• DIRECTIONS FOR THIS TASK
Of all the entries below, retype only the lines from the one with "rw [h1], by" through the one with "exact .inr ⟨by", exactly as they appear.
----- SUPPLIED INFORMATION
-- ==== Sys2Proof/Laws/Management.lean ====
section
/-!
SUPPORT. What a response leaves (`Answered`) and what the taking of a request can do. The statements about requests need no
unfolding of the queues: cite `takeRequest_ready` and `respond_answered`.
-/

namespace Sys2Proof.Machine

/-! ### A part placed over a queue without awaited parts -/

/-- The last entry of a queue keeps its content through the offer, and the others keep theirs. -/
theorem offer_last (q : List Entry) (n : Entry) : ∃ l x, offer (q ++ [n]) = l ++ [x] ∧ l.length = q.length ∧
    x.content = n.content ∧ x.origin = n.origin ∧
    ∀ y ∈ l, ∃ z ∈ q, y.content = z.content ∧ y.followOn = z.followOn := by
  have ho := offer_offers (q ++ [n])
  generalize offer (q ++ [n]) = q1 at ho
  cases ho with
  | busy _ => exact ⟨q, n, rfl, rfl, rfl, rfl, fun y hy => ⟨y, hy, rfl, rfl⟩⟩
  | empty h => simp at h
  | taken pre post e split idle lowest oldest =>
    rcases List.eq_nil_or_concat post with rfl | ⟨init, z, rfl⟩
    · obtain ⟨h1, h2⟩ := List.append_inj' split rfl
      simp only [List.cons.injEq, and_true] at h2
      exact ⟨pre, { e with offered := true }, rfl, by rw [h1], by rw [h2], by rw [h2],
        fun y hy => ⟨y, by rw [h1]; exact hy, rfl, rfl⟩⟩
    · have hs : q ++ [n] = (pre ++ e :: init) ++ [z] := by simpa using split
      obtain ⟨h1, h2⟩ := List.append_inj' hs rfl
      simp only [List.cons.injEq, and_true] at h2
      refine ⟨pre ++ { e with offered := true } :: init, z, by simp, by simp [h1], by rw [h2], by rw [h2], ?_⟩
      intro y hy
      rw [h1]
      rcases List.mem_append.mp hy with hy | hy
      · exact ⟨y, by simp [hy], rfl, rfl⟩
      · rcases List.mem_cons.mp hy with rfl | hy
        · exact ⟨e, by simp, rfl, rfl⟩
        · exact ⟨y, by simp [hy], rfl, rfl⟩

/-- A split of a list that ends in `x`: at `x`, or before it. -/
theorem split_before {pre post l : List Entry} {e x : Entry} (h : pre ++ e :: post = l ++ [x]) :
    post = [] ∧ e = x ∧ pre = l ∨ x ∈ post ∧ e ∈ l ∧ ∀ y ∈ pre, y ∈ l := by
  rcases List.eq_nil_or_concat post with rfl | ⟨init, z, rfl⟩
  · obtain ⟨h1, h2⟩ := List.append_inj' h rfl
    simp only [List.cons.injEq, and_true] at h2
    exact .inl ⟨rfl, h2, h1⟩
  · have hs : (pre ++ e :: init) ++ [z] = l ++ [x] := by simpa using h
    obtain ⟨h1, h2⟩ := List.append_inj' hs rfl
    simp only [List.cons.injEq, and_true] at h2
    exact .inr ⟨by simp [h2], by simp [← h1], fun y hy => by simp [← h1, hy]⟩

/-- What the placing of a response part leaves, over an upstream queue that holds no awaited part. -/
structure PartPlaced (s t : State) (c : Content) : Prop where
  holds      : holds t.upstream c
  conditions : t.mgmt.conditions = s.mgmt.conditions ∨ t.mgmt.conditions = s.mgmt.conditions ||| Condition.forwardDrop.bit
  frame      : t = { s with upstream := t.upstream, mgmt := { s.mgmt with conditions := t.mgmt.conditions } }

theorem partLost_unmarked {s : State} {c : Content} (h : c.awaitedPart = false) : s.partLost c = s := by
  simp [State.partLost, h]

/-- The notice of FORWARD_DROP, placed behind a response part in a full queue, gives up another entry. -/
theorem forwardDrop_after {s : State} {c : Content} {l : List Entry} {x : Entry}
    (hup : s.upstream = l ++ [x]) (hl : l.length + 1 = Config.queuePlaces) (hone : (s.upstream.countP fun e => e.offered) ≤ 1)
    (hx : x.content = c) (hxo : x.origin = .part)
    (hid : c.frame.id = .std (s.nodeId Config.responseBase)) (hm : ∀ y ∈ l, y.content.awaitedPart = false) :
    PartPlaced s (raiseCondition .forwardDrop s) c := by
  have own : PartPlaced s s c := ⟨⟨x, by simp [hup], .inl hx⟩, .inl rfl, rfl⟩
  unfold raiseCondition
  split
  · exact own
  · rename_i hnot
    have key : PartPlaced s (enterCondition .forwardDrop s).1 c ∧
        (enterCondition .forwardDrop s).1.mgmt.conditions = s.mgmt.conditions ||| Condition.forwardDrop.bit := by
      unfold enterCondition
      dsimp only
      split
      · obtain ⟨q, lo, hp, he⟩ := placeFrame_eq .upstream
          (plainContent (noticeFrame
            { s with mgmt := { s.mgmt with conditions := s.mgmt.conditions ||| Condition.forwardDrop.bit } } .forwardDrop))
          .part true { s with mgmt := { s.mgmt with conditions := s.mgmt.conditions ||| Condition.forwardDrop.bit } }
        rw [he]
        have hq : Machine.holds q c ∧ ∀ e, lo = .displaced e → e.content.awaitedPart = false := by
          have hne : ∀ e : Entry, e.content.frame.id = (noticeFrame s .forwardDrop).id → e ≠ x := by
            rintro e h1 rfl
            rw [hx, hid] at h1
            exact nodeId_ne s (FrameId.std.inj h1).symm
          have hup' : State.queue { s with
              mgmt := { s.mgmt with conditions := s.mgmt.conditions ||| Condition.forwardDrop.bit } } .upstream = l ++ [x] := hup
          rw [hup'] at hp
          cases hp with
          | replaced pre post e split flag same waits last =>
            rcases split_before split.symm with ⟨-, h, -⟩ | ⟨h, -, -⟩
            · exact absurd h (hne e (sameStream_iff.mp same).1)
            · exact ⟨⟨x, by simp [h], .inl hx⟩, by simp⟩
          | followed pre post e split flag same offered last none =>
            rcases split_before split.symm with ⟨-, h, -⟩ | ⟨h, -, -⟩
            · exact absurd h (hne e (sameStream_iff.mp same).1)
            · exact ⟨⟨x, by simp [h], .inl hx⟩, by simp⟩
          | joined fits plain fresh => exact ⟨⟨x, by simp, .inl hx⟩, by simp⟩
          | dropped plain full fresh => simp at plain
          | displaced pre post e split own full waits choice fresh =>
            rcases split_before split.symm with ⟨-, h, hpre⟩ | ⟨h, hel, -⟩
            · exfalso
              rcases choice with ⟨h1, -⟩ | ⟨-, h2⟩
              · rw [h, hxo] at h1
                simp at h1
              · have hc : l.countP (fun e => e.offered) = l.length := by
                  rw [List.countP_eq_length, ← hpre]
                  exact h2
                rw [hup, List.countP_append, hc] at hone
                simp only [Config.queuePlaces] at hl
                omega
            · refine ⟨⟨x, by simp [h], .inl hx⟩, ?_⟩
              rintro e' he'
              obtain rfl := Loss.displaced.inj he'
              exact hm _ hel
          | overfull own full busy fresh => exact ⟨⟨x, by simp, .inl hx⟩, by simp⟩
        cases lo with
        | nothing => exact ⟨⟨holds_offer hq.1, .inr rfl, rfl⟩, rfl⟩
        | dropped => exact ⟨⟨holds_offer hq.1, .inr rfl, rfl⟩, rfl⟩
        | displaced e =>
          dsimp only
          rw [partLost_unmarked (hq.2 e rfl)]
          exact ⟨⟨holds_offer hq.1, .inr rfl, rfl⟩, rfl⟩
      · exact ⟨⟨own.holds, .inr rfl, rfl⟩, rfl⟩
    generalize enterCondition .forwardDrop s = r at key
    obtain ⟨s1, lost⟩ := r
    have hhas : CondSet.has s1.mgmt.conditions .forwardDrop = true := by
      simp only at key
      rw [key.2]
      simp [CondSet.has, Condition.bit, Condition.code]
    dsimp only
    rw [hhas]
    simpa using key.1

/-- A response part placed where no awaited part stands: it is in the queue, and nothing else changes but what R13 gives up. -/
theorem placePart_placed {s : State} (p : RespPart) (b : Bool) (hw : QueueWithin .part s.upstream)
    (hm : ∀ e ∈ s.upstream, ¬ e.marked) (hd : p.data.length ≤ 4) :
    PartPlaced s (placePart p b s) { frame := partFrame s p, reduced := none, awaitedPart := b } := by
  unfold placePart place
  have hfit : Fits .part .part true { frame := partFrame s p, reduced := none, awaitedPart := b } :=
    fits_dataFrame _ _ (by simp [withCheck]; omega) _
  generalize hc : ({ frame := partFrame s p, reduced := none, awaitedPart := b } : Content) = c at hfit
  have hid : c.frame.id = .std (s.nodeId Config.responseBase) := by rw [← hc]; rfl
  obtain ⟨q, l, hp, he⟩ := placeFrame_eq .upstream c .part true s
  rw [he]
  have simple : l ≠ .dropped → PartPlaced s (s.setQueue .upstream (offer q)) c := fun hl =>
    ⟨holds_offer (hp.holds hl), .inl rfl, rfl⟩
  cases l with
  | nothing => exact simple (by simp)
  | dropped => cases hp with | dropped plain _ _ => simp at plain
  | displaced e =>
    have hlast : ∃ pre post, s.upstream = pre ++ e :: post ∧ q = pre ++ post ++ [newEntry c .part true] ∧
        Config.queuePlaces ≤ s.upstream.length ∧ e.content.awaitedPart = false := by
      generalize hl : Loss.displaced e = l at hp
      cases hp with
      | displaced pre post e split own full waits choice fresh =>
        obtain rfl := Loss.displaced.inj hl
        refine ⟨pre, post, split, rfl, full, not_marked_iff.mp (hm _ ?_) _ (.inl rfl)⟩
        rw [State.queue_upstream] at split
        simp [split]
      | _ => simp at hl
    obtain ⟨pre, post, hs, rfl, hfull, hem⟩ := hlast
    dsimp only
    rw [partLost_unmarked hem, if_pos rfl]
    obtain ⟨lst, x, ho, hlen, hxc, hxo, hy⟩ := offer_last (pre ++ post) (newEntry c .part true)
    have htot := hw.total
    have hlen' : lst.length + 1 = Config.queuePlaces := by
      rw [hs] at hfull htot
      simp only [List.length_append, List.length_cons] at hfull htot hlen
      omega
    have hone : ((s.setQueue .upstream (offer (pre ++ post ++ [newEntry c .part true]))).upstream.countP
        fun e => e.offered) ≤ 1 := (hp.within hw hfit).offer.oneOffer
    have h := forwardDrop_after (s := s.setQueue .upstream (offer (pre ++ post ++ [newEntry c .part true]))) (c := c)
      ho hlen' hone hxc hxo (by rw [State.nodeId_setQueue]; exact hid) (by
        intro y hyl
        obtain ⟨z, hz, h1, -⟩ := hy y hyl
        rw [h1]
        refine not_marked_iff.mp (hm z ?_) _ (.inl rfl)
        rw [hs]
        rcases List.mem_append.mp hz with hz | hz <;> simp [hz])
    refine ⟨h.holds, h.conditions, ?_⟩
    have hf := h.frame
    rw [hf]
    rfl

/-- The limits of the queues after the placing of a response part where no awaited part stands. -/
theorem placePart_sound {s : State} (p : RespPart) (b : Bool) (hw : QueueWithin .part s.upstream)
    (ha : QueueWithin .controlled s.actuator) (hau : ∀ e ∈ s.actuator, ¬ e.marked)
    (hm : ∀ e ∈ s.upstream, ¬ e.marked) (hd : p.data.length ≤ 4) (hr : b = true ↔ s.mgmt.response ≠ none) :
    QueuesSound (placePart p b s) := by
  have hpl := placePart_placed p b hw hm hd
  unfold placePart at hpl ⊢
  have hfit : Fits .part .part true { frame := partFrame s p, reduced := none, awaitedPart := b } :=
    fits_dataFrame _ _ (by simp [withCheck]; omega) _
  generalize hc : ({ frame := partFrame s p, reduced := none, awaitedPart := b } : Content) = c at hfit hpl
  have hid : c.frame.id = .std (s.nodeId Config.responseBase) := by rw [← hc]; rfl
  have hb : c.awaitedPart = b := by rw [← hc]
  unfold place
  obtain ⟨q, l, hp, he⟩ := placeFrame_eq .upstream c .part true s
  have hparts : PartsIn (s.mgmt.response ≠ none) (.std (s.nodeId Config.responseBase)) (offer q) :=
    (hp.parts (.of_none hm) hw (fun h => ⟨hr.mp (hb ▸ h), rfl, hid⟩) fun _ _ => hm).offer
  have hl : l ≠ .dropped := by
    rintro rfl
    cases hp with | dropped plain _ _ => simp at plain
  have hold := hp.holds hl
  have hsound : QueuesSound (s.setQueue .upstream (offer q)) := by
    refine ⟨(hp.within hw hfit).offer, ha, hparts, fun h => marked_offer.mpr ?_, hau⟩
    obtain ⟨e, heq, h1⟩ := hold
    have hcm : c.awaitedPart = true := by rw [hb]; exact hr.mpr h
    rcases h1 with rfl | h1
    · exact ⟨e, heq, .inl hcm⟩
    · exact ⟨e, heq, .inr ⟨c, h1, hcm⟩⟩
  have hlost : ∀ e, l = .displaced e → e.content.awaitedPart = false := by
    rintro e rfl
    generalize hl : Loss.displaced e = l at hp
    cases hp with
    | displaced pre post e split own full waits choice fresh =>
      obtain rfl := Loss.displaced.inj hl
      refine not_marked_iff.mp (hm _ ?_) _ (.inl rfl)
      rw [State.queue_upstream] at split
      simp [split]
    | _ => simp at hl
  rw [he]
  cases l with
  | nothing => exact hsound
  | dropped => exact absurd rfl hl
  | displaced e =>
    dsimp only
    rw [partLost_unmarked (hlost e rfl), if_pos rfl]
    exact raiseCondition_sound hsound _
----------
• ANSWER FOR THE TASK
      exact ⟨pre, { e with offered := true }, rfl, by rw [h1], by rw [h2], by rw [h2],
        fun y hy => ⟨y, by rw [h1]; exact hy, rfl, rfl⟩⟩
    · have hs : q ++ [n] = (pre ++ e :: init) ++ [z] := by simpa using split
      obtain ⟨h1, h2⟩ := List.append_inj' hs rfl
      simp only [List.cons.injEq, and_true] at h2
      refine ⟨pre ++ { e with offered := true } :: init, z, by simp, by simp [h1], by rw [h2], by rw [h2], ?_⟩
      intro y hy
      rw [h1]
      rcases List.mem_append.mp hy with hy | hy
      · exact ⟨y, by simp [hy], rfl, rfl⟩
      · rcases List.mem_cons.mp hy with rfl | hy
        · exact ⟨e, by simp, rfl, rfl⟩
        · exact ⟨y, by simp [hy], rfl, rfl⟩

/-- A split of a list that ends in `x`: at `x`, or before it. -/
theorem split_before {pre post l : List Entry} {e x : Entry} (h : pre ++ e :: post = l ++ [x]) :
    post = [] ∧ e = x ∧ pre = l ∨ x ∈ post ∧ e ∈ l ∧ ∀ y ∈ pre, y ∈ l := by
  rcases List.eq_nil_or_concat post with rfl | ⟨init, z, rfl⟩
  · obtain ⟨h1, h2⟩ := List.append_inj' h rfl
    simp only [List.cons.injEq, and_true] at h2
    exact .inl ⟨rfl, h2, h1⟩
  · have hs : (pre ++ e :: init) ++ [z] = l ++ [x] := by simpa using h
    obtain ⟨h1, h2⟩ := List.append_inj' hs rfl
    simp only [List.cons.injEq, and_true] at h2
    exact .inr ⟨by simp [h2], by simp [← h1], fun y hy => by simp [← h1, hy]⟩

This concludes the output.